Start of THE DATA
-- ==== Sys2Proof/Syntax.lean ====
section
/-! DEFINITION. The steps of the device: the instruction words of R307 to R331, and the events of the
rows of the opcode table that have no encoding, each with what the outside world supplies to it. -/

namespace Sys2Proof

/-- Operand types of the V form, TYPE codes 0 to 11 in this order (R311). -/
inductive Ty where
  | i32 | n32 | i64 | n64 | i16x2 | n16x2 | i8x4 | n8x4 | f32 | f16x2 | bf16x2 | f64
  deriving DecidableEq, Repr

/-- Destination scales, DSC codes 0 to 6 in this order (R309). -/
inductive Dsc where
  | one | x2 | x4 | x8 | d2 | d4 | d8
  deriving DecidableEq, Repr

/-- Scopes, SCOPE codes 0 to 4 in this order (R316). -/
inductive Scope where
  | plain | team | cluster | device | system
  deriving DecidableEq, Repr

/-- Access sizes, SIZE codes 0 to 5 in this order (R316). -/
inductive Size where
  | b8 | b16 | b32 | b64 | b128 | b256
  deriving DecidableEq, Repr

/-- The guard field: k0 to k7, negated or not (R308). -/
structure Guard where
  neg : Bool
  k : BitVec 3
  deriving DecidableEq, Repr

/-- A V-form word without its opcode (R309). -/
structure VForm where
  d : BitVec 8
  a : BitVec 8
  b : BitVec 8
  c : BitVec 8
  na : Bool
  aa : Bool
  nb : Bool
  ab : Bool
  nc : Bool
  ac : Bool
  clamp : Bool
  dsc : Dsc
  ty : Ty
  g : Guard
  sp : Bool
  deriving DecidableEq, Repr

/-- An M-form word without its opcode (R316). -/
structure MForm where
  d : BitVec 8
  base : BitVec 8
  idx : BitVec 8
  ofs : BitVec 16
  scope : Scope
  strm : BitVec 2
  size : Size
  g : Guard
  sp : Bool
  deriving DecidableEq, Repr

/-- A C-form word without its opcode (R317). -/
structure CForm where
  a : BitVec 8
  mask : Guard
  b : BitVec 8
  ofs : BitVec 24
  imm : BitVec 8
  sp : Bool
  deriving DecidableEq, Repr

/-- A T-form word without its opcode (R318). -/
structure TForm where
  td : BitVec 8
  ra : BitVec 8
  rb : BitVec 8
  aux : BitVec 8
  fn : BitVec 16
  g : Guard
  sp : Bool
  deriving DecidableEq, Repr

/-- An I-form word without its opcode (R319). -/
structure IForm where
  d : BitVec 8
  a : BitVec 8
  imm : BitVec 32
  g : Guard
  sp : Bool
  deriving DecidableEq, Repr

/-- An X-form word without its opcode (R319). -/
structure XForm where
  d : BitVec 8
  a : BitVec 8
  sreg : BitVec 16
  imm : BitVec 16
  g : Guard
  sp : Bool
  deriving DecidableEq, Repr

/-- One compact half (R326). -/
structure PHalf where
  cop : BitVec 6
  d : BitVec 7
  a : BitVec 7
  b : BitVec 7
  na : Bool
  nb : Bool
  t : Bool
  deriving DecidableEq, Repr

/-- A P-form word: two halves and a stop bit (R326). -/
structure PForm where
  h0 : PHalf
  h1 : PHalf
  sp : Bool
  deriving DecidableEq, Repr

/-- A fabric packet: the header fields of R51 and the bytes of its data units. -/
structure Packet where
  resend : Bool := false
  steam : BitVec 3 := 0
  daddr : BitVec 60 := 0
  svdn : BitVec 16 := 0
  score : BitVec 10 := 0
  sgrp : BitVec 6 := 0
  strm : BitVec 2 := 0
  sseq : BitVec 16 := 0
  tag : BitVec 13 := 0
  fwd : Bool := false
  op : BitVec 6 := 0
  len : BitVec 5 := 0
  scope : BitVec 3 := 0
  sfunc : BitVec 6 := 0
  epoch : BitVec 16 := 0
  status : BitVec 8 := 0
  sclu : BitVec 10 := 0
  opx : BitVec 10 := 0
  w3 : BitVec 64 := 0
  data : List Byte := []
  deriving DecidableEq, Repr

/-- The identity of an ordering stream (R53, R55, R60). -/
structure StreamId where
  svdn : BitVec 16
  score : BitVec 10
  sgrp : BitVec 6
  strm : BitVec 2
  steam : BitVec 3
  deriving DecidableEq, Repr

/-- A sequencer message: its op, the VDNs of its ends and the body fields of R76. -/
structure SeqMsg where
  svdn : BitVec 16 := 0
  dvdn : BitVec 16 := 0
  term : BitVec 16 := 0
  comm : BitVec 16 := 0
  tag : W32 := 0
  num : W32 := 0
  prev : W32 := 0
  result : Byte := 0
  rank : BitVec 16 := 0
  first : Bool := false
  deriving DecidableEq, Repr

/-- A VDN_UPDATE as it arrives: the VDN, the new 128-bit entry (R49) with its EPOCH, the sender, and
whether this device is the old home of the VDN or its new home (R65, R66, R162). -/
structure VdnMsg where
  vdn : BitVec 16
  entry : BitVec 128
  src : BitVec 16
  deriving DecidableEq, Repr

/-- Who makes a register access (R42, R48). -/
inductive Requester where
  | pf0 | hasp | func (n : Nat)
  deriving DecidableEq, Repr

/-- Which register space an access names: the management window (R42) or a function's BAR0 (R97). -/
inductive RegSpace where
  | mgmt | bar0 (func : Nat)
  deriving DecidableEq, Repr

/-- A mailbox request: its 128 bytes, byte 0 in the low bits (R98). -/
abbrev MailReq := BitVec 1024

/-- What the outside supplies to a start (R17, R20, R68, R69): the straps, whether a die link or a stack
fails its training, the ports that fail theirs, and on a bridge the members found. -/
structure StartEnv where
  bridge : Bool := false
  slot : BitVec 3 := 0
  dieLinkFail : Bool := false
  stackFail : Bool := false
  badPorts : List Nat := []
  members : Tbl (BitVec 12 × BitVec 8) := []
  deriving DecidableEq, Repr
End of THE DATA
• **EXERCISE AIM**:
All of the data above should be reproduced exactly.

• **TASK RESULT**:
-- ==== Sys2Proof/Syntax.lean ====
section
/-! DEFINITION. The steps of the device: the instruction words of R307 to R331, and the events of the
rows of the opcode table that have no encoding, each with what the outside world supplies to it. -/

namespace Sys2Proof

/-- Operand types of the V form, TYPE codes 0 to 11 in this order (R311). -/
inductive Ty where
  | i32 | n32 | i64 | n64 | i16x2 | n16x2 | i8x4 | n8x4 | f32 | f16x2 | bf16x2 | f64
  deriving DecidableEq, Repr

/-- Destination scales, DSC codes 0 to 6 in this order (R309). -/
inductive Dsc where
  | one | x2 | x4 | x8 | d2 | d4 | d8
  deriving DecidableEq, Repr

/-- Scopes, SCOPE codes 0 to 4 in this order (R316). -/
inductive Scope where
  | plain | team | cluster | device | system
  deriving DecidableEq, Repr

/-- Access sizes, SIZE codes 0 to 5 in this order (R316). -/
inductive Size where
  | b8 | b16 | b32 | b64 | b128 | b256
  deriving DecidableEq, Repr

/-- The guard field: k0 to k7, negated or not (R308). -/
structure Guard where
  neg : Bool
  k : BitVec 3
  deriving DecidableEq, Repr

/-- A V-form word without its opcode (R309). -/
structure VForm where
  d : BitVec 8
  a : BitVec 8
  b : BitVec 8
  c : BitVec 8
  na : Bool
  aa : Bool
  nb : Bool
  ab : Bool
  nc : Bool
  ac : Bool
  clamp : Bool
  dsc : Dsc
  ty : Ty
  g : Guard
  sp : Bool
  deriving DecidableEq, Repr

/-- An M-form word without its opcode (R316). -/
structure MForm where
  d : BitVec 8
  base : BitVec 8
  idx : BitVec 8
  ofs : BitVec 16
  scope : Scope
  strm : BitVec 2
  size : Size
  g : Guard
  sp : Bool
  deriving DecidableEq, Repr

/-- A C-form word without its opcode (R317). -/
structure CForm where
  a : BitVec 8
  mask : Guard
  b : BitVec 8
  ofs : BitVec 24
  imm : BitVec 8
  sp : Bool
  deriving DecidableEq, Repr

/-- A T-form word without its opcode (R318). -/
structure TForm where
  td : BitVec 8
  ra : BitVec 8
  rb : BitVec 8
  aux : BitVec 8
  fn : BitVec 16
  g : Guard
  sp : Bool
  deriving DecidableEq, Repr

/-- An I-form word without its opcode (R319). -/
structure IForm where
  d : BitVec 8
  a : BitVec 8
  imm : BitVec 32
  g : Guard
  sp : Bool
  deriving DecidableEq, Repr

/-- An X-form word without its opcode (R319). -/
structure XForm where
  d : BitVec 8
  a : BitVec 8
  sreg : BitVec 16
  imm : BitVec 16
  g : Guard
  sp : Bool
  deriving DecidableEq, Repr

/-- One compact half (R326). -/
structure PHalf where
  cop : BitVec 6
  d : BitVec 7
  a : BitVec 7
  b : BitVec 7
  na : Bool
  nb : Bool
  t : Bool
  deriving DecidableEq, Repr

/-- A P-form word: two halves and a stop bit (R326). -/
structure PForm where
  h0 : PHalf
  h1 : PHalf
  sp : Bool
  deriving DecidableEq, Repr

/-- A fabric packet: the header fields of R51 and the bytes of its data units. -/
structure Packet where
  resend : Bool := false
  steam : BitVec 3 := 0
  daddr : BitVec 60 := 0
  svdn : BitVec 16 := 0
  score : BitVec 10 := 0
  sgrp : BitVec 6 := 0
  strm : BitVec 2 := 0
  sseq : BitVec 16 := 0
  tag : BitVec 13 := 0
  fwd : Bool := false
  op : BitVec 6 := 0
  len : BitVec 5 := 0
  scope : BitVec 3 := 0
  sfunc : BitVec 6 := 0
  epoch : BitVec 16 := 0
  status : BitVec 8 := 0
  sclu : BitVec 10 := 0
  opx : BitVec 10 := 0
  w3 : BitVec 64 := 0
  data : List Byte := []
  deriving DecidableEq, Repr

/-- The identity of an ordering stream (R53, R55, R60). -/
structure StreamId where
  svdn : BitVec 16
  score : BitVec 10
  sgrp : BitVec 6
  strm : BitVec 2
  steam : BitVec 3
  deriving DecidableEq, Repr

/-- A sequencer message: its op, the VDNs of its ends and the body fields of R76. -/
structure SeqMsg where
  svdn : BitVec 16 := 0
  dvdn : BitVec 16 := 0
  term : BitVec 16 := 0
  comm : BitVec 16 := 0
  tag : W32 := 0
  num : W32 := 0
  prev : W32 := 0
  result : Byte := 0
  rank : BitVec 16 := 0
  first : Bool := false
  deriving DecidableEq, Repr

/-- A VDN_UPDATE as it arrives: the VDN, the new 128-bit entry (R49) with its EPOCH, the sender, and
whether this device is the old home of the VDN or its new home (R65, R66, R162). -/
structure VdnMsg where
  vdn : BitVec 16
  entry : BitVec 128
  src : BitVec 16
  deriving DecidableEq, Repr

/-- Who makes a register access (R42, R48). -/
inductive Requester where
  | pf0 | hasp | func (n : Nat)
  deriving DecidableEq, Repr

/-- Which register space an access names: the management window (R42) or a function's BAR0 (R97). -/
inductive RegSpace where
  | mgmt | bar0 (func : Nat)
  deriving DecidableEq, Repr

/-- A mailbox request: its 128 bytes, byte 0 in the low bits (R98). -/
abbrev MailReq := BitVec 1024

/-- What the outside supplies to a start (R17, R20, R68, R69): the straps, whether a die link or a stack
fails its training, the ports that fail theirs, and on a bridge the members found. -/
structure StartEnv where
  bridge : Bool := false
  slot : BitVec 3 := 0
  dieLinkFail : Bool := false
  stackFail : Bool := false
  badPorts : List Nat := []
  members : Tbl (BitVec 12 × BitVec 8) := []
  deriving DecidableEq, Repr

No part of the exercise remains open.